While may seem like nit-picking, it’s important to be clear on the differences here. The stakes are high. The Budapest Declaration defined the minimum spec for an open access resource, which benefited the worlds of education and research tremendously. Cape Town has now set out a spec for open education resources. It may have a similar effect over time, but only if we are clear that open educational resources represent a separate and complimentary tactic to open access. They are about the potential of remixable education.

§ One Response to Budapest + Cape Town: What’s Open?

  • It will come as no surprise that I completely agree with Mark here. And I like the idea of reserving the term “Open access resources” for those works with the ND (no derivatives) term or equivalent restrictions on derivation, and “Open educational resources” for those that explicitly allow derivatives. I also agree that open access resources are extremely useful and valuable contributions, but they do not have the essential qualities that make them potentially transformative in an educational sense.

    Something that I would like to also see discussed further is the fact that you can have an authoritative version of something without restricting derivative works. In a digital world, there is no loss to the original when you allow people to adapt things.
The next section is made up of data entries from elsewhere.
/-- Two RAM routes of a coherent table at the same offset are the same route: every RAM route is writable (R64). -/
theorem State.routeOf_eq_iff_of_ram (hc : s.cfg.BlocksWf) (h : s.Coherent) {a' : Addr}
    (ha' : inIoWindow s.cfg a' = false) (hr : (s.routeOf a).region = .ram) (hw : (s.routeOf a).writable = true) :
    s.routeOf a' = s.routeOf a ↔ (s.routeOf a').region = .ram ∧ (s.routeOf a').base = (s.routeOf a).base := by
  constructor
  · intro e
    rw [e]
    exact ⟨hr, rfl⟩
  · rintro ⟨hr', hb⟩
    have hw' : (s.routeOf a').writable = true := by
      rcases State.routeOf_bounds hc h ha' with ⟨-, hw', -⟩ | ⟨hrom, -, -⟩
      · exact hw'
      · rw [hrom] at hr'; cases hr'
    calc s.routeOf a'
      _ = ⟨(s.routeOf a').region, (s.routeOf a').base, (s.routeOf a').writable⟩ := rfl
      _ = ⟨(s.routeOf a).region, (s.routeOf a).base, (s.routeOf a).writable⟩ := by rw [hr', hb, hw', hr, hw]

/-- Settles O18: the READ after the WRITE is from a coherent table too, with the routes of the state before it, and replies
by them the written byte (`State.routedByte_withRamByte`) or, where the WRITE was discarded, what it replied before. -/
theorem writeThenReadAlias : Obligations.WriteThenReadAlias := by
  unfold Obligations.WriteThenReadAlias
  intro s m m' a a' d hc h ha ha'
  rw [← inIoWindow_eq_false_iff] at ha ha'
  have hread : exec (.rdMem m' false a') s = _ :=
    exec_rdMem_of_admits hc.2.2 h (State.admits_of_not_boundary m') ha'
  rcases exec_wrMem_cases hc.2.2 h (State.admits_of_not_boundary m) ha d with ⟨hr, hw, hx⟩ | ⟨-, hw, hx⟩
  · refine ⟨_, _, _, hx, hread, exec_rdMem_of_admits hc.2.2 (h.exec hx) (State.admits_of_not_boundary m') ha', ?_⟩
    rw [State.routedByte_withRamByte]
    simp only [hw, true_and, State.routeOf_eq_iff_of_ram hc.2.2 h ha' hr hw]
    rfl
  · refine ⟨_, _, _, hx, hread, exec_rdMem_of_admits hc.2.2 (h.exec hx) (State.admits_of_not_boundary m') ha', ?_⟩
    simp only [hw, Bool.false_eq_true, false_and, if_false]
    rfl

end Sys2Proof.Machine
end

section
/-! The translation-control registers (41_mmu_registers.md R130 to R141): what each reads as, what a write of each does, and
what a configured page entry makes a READ reply. Each register's word decodes by the round trip of the encoder; each write's
effect is read off its rule. -/

namespace Sys2Proof.Machine

variable {c : Config} {s t : State} {m : Master} {ib : Bool}

/-! ### Register transactions, from their encoding -/

/-- A READ whose encoding stands at the register's address, and whose rule only replies. -/
theorem readsRegister_of_encode (hc : c.Wf) {i : Instr} {a : Addr} {value : State → Byte}
    (hp : i.presenter = some (m, ib)) (hi : i.wellFormed c = true) (he : encode c i = encodeRead m ib a)
    (hb : ∀ s, body i s = .next (s.reply m (value s))) (hv : ∀ s : State, value (s.begun m ib) = value s) :
    ReadsRegister c i m ib a value := by
  obtain ⟨-, hw, -⟩ := hc
  have hd : decode c (encodeRead m ib a) = .ok i := he ▸ decode_encode hw hi
  rw [decode_encodeRead] at hd
  exact readsRegister hp (Except.ok.inj hd) hb hv
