-- ==== Sys2Proof/Machine/Jumps.lean ====
section
/-! DEFINITION. The control-transfer instructions `jt` and `jf` (43_jumps.md R93 to R96). -/

namespace Sys2Proof.Machine

/-- `jt`: taken when the condition is not zero (43_jumps.md R93). -/
def execJt (m1 m2 : Mode) (s : State) : Host.Outcome State Fault Refusal :=
  settle s (jumpWhen s m1 m2 (fun c => c != 0))

/-- `jf`: taken when the condition is zero (43_jumps.md R94). -/
def execJf (m1 m2 : Mode) (s : State) : Host.Outcome State Fault Refusal :=
  settle s (jumpWhen s m1 m2 (fun c => c == 0))

end Sys2Proof.Machine
end

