/-- Giving initial inputs is constructing without any and then supplying each in order (46_host_operations.md rule R103, 90_conflicts.md C3). -/
def Obligations.InitialInputsEqualSupplies : Prop :=
  ∀ (config : Config) (P I : List Int) (s s0 : State),
    construct config P I = .ok s → construct config P [] = .ok s0 →
      hostSession (I.map (fun v => .call (.supply v))) (.idle s0) = some (.idle s)

/-- `supply` (46_host_operations.md rule R104; the refusal is decision D24): the value goes to the back of `inq`, in any status, and nothing else changes. -/
def Obligations.SupplyAppendsToTheInputQueue : Prop :=
  ∀ (s : State) (v : Int),
    (FitsWord v → ∃ w : Word, w.toInt = v ∧ hostCall (.supply v) s = (.nothing, { s with inq := s.inq ++ [w] })) ∧
    (¬ FitsWord v → ∃ e, hostCall (.supply v) s = (.error e, s))

/-- 46_host_operations.md R108, whole. -/
def Obligations.NextOutputRemovesTheOldest : Prop :=
  ∀ s : State,
    (∀ v rest, s.outq = v :: rest → nextOutput s = .ok (v, { s with outq := rest })) ∧
    (s.outq = [] → nextOutput s = .error .outputUnderflow ∧ (hostCall .nextOutput s).2 = s)

/-- 46_host_operations.md R109, whole. -/
def Obligations.LatestOutputRemovesTheNewest : Prop :=
  ∀ s : State,
    (∀ front v, s.outq = front ++ [v] → latestOutput s = .ok (v, { s with outq := front })) ∧
    (s.outq = [] → latestOutput s = .error .outputUnderflow ∧ (hostCall .latestOutput s).2 = s)

/-- 46_host_operations.md R110: over any sequence of accessor calls no value is lost or returned twice: what `nextOutput` returned, then what is left, then what `latestOutput` returned read backwards, is the collection at the start; nothing but `outq` changed. -/
def Obligations.OutputsAreNeitherLostNorReturnedTwice : Prop :=
  ∀ (calls : List Bool) (s : State),
    s.outq = (drainOutputs calls s).1 ++ (drainOutputs calls s).2.2.outq ++ (drainOutputs calls s).2.1.reverse ∧
    (drainOutputs calls s).2.2 = { s with outq := (drainOutputs calls s).2.2.outq }

/-- `inspect` (46_host_operations.md rule R111; the error is decision D20): the cell, or InspectRange; the instance is untouched, in any status. -/
def Obligations.InspectReadsWithoutTouching : Prop :=
  ∀ (s : State) (a : Int),
    ((0 ≤ a ∧ a < s.mem.len) → hostCall (.inspect a) s = (.value (s.mem.get a.toNat), s)) ∧
    (¬ (0 ≤ a ∧ a < s.mem.len) → hostCall (.inspect a) s = (.error .inspectRange, s))

/-- What the host cannot do (46_host_operations.md section 7, rule R115): no operation but a run writes `mem`, `ip`, `status` or `fault`, and none reorders or removes queued inputs. -/
def Obligations.HostOperationsOnlyTouchTheQueues : Prop :=
  ∀ (c : HostCall) (s : State), (∀ samples, c ≠ .run samples ∧ c ≠ .resume samples) →
    (hostCall c s).2.mem = s.mem ∧ (hostCall c s).2.ip = s.ip ∧ (hostCall c s).2.status = s.status ∧
    (hostCall c s).2.fault = s.fault ∧ s.inq <+: (hostCall c s).2.inq ∧ (hostCall c s).2.outq <:+: s.outq

/-! ### The run controller -/

/-- `run` and `resume` on a terminal machine (46_host_operations.md section 7, 40_execution_engine.md section 3; decision D21): the result at once, and no state change. -/
def Obligations.TerminalMachinesReturnAtOnce : Prop :=
  ∀ (s : State) (samples : List Bool),
    (s.status = .halted → hostCall (.run samples) s = (.ended (some .halted), s) ∧
      hostCall (.resume samples) s = (.ended (some .halted), s)) ∧
    (s.status = .faulted → hostCall (.run samples) s = (.ended (some (.failed s.fault)), s) ∧
      hostCall (.resume samples) s = (.ended (some (.failed s.fault)), s))

/-- The results of a run match the state it leaves (46_host_operations.md rule R107; the suspending results are decision D25): OutputProduced and NeedsInput only with SUSPEND = true. -/
def Obligations.RunResultsMatchTheState : Prop :=
  ∀ (samples : List Bool) (s s' : State) (r : RunResult), runLoop samples s = (some r, s') →
    match r with
    | .halted => s'.status = .halted
    | .failed f => s'.status = .faulted ∧ s'.fault = f
    | .cancelled => s'.status = .running ∧ true ∈ samples
    | .outputProduced => s.config.suspend = true ∧ s'.status = .running ∧ s'.outq ≠ []
    | .needsInput => s.config.suspend = true ∧ s'.status = .running ∧ s'.inq = [] ∧
        ∃ m t, fetchInstr s' = .ok (.input m) ∧ writeTarget s' 1 = .ok t

/-- Cancellation (40_execution_engine.md section 3; decision D18): a cancelled run is a prefix of the uncancelled one, changes nothing by being cancelled, and can be resumed where it stood. -/
def Obligations.ACancelledRunIsAResumablePrefix : Prop :=
  ∀ (n : Nat) (s s' : State) (more : List Bool), runLoop (List.replicate n false) s = (none, s') →
    s'.status = .running ∧ runLoop (List.replicate n false ++ true :: more) s = (some .cancelled, s') ∧
    runLoop (List.replicate n false ++ more) s = runLoop more s'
So Paul can release his original, authoritative version of the text as CC BY (attribution only), clarifying that it is the only authoritative version out there. Any derivative works would have to be attributed to the original (which of course remains pristine regardless of how much deriving is going on), thereby immediately distinguishing them as derivatives (and thus not the original authoritative form). It is not clear to me what is gained by preventing clearly beneficial derivatives, such as translations, alternative media formats, or allowing for excerpts of the text to be taken and contextualized in a fashion that is more useful for the audience at hand. If you want to be absolutely sure about this, you can release a “branded” version of the work (i.e., with additional formatting and logos and whatever else gives it the mark of authority) with an ND term, and simultaneously release an “unbranded” version (identical except for the extraneous stuff) which is available for derivation. All CC licenses are non-exclusive and can be dually licensed in this way.

    There is a similar problem along this line of thinking regarding the use of the SA (share-alike) term, but I’ll leave that for another day. Glad to see these issues were discussed at PCF5.